[Stored items]
BEGIN

-- ==== Sys2Proof/Certificates/Slice0/Obligations.lean ====
section
/-! DEFINITION. The statements for the provers. Each says what it states in its docstring, with the rules it rests on. -/

open Sys2Proof Sys2Proof.Machine

/-- For every command c and state s, a step of s with c at the front of its queue is exec of c on s with the rest of the
queue. On an empty queue one PIXEL clock passes and nothing else changes (the model's own tick, log entry 1). In every
state every command answers a next state: none stops the machine. (R11, R88) -/
def Obligations.FrontCommandRuns : Prop :=
  (∀ (c : Instr) (q : List Instr) (s : State), step { s with pending := c :: q } = exec c { s with pending := q }) ∧
  (∀ s : State, s.pending = [] → ∃ t, step s = .next t ∧ t.time.pix = s.time.pix + 1 ∧ t.regs = s.regs ∧
    t.eng = s.eng ∧ SameBytes s t) ∧
  (∀ (c : Instr) (s : State), ∃ t, exec c s = .next t)

/-- On every engine at an instruction boundary at which nothing else is to be taken, add, sub, the logical and shift
functions, the comparisons, lesser and greater, mul, mulhs, mulhu and the 32-bit forms write their result of A and B
into D and do nothing else. What the ECC finds in the fetch is counted and logged first. On every engine, lzc writes
the number n of leading zero bits of A (A lies below 2^(64-n), and bit 63-n is set unless n is 64), tzc the number n
of trailing zero bits (A is a multiple of 2^n, and bit n is set unless n is 64), ones the number of one bits, and
bswap a doubleword whose byte i is byte 7-i of A. B is ignored. What the ECC finds in the fetch is counted and logged
first. After an instruction that writes v into D and does nothing else, D holds v unless it is g0, g0 reads as zero,
every other general register, every system register and the tag buffer hold what they held, the PC has moved to the
next word, no other engine and nothing outside the engine has changed, and every byte reads as before. A write of g0
leaves every register as it was. (R134, R136, R137, R141) -/
def Obligations.IntegerResults : Prop :=
  (∀ (e : Eng) (d a b : Fin 32) (s : State), s.boundary e = none →
     let c := s.fetched e
     let x := s.gr (Eng.key e) a
     let y := s.gr (Eng.key e) b
     let gives := fun (i : Instr) (v : Dword) => exec i s = .next (c.wrote e d v)
     gives (.add e d a b) (x + y) ∧ gives (.sub e d a b) (x - y) ∧ gives (.and e d a b) (x &&& y) ∧
     gives (.or e d a b) (x ||| y) ∧ gives (.xor e d a b) (x ^^^ y) ∧ gives (.andn e d a b) (x &&& ~~~y) ∧
     gives (.shl e d a b) (x <<< (y.toNat % 64)) ∧ gives (.shr e d a b) (x >>> (y.toNat % 64)) ∧
     gives (.sar e d a b) (x.sshiftRight (y.toNat % 64)) ∧ gives (.rol e d a b) (x.rotateLeft (y.toNat % 64)) ∧
     gives (.lt e d a b) (if x.toInt < y.toInt then 1 else 0) ∧ gives (.ltu e d a b) (if x.toNat < y.toNat then 1 else 0) ∧
     gives (.mins e d a b) (if x.toInt ≤ y.toInt then x else y) ∧ gives (.maxs e d a b) (if x.toInt ≤ y.toInt then y else x) ∧
     gives (.minu e d a b) (if x.toNat ≤ y.toNat then x else y) ∧ gives (.maxu e d a b) (if x.toNat ≤ y.toNat then y else x) ∧
     gives (.mul e d a b) (x * y) ∧ gives (.mulhs e d a b) (BitVec.ofInt 64 (x.toInt * y.toInt / 2 ^ 64)) ∧
     gives (.mulhu e d a b) (BitVec.ofNat 64 (x.toNat * y.toNat / 2 ^ 64)) ∧
     gives (.add32 e d a b) (BitVec.ofNat 64 ((x.toNat + y.toNat) % 2 ^ 32)) ∧
     gives (.sub32 e d a b) ((x.setWidth 32 - y.setWidth 32).zeroExtend 64) ∧
     gives (.shl32 e d a b) ((x.setWidth 32 <<< (y.toNat % 32)).zeroExtend 64) ∧
     gives (.shr32 e d a b) (BitVec.ofNat 64 (x.toNat % 2 ^ 32 / 2 ^ (y.toNat % 32))) ∧
     gives (.sar32 e d a b) (((x.setWidth 32).sshiftRight (y.toNat % 32)).zeroExtend 64) ∧
     gives (.mul32 e d a b) (BitVec.ofNat 64 (x.toNat * y.toNat % 2 ^ 32)) ∧
     gives (.sext32 e d a b) ((x.setWidth 32).signExtend 64)) ∧
  (∀ (e : Eng) (d a b : Fin 32) (s : State), s.boundary e = none →
     let c := s.fetched e
     let x := s.gr (Eng.key e) a
     (∃ n : Nat, exec (.lzc e d a b) s = .next (c.wrote e d (BitVec.ofNat 64 n)) ∧ n ≤ 64 ∧ x.toNat < 2 ^ (64 - n) ∧
       (n < 64 → 2 ^ (63 - n) ≤ x.toNat)) ∧
     (∃ n : Nat, exec (.tzc e d a b) s = .next (c.wrote e d (BitVec.ofNat 64 n)) ∧ n ≤ 64 ∧ x.toNat % 2 ^ n = 0 ∧
       (n < 64 → x.toNat / 2 ^ n % 2 = 1) ∧ (n = 64 → x = 0)) ∧
     exec (.ones e d a b) s = .next (c.wrote e d (BitVec.ofNat 64 ((List.range 64).filter (fun i => x.getLsbD i)).length)) ∧
     (∃ v : Dword, exec (.bswap e d a b) s = .next (c.wrote e d v) ∧
       ∀ i, i < 8 → v.toNat / 2 ^ (8 * i) % 256 = x.toNat / 2 ^ (8 * (7 - i)) % 256)) ∧
  (∀ (e : Eng) (d : Fin 32) (v : Dword) (s : State),
     let k := Eng.key e
     let t := s.wrote e d v
     t.gr k 0 = 0 ∧ (d ≠ 0 → t.gr k d = v) ∧ (∀ r, r ≠ d.val → t.gr k r = s.gr k r) ∧ (d = 0 → ∀ r, t.gr k r = s.gr k r) ∧
     (∀ n, (t.engine k).sreg n = (s.engine k).sreg n) ∧ (t.engine k).tb = (s.engine k).tb ∧
     (t.engine k).impr = (s.engine k).impr ∧ (t.engine k).pc = ((s.engine k).pc + 4) % 2 ^ 40 ∧ OnlyEngine k s t ∧ SameBytes s t)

END

What you should do: Return every line of the data above in which "unless" appears.

Answer to the problem:
the number n of leading zero bits of A (A lies below 2^(64-n), and bit 63-n is set unless n is 64), tzc the number n
of trailing zero bits (A is a multiple of 2^n, and bit n is set unless n is 64), ones the number of one bits, and
first. After an instruction that writes v into D and does nothing else, D holds v unless it is g0, g0 reads as zero,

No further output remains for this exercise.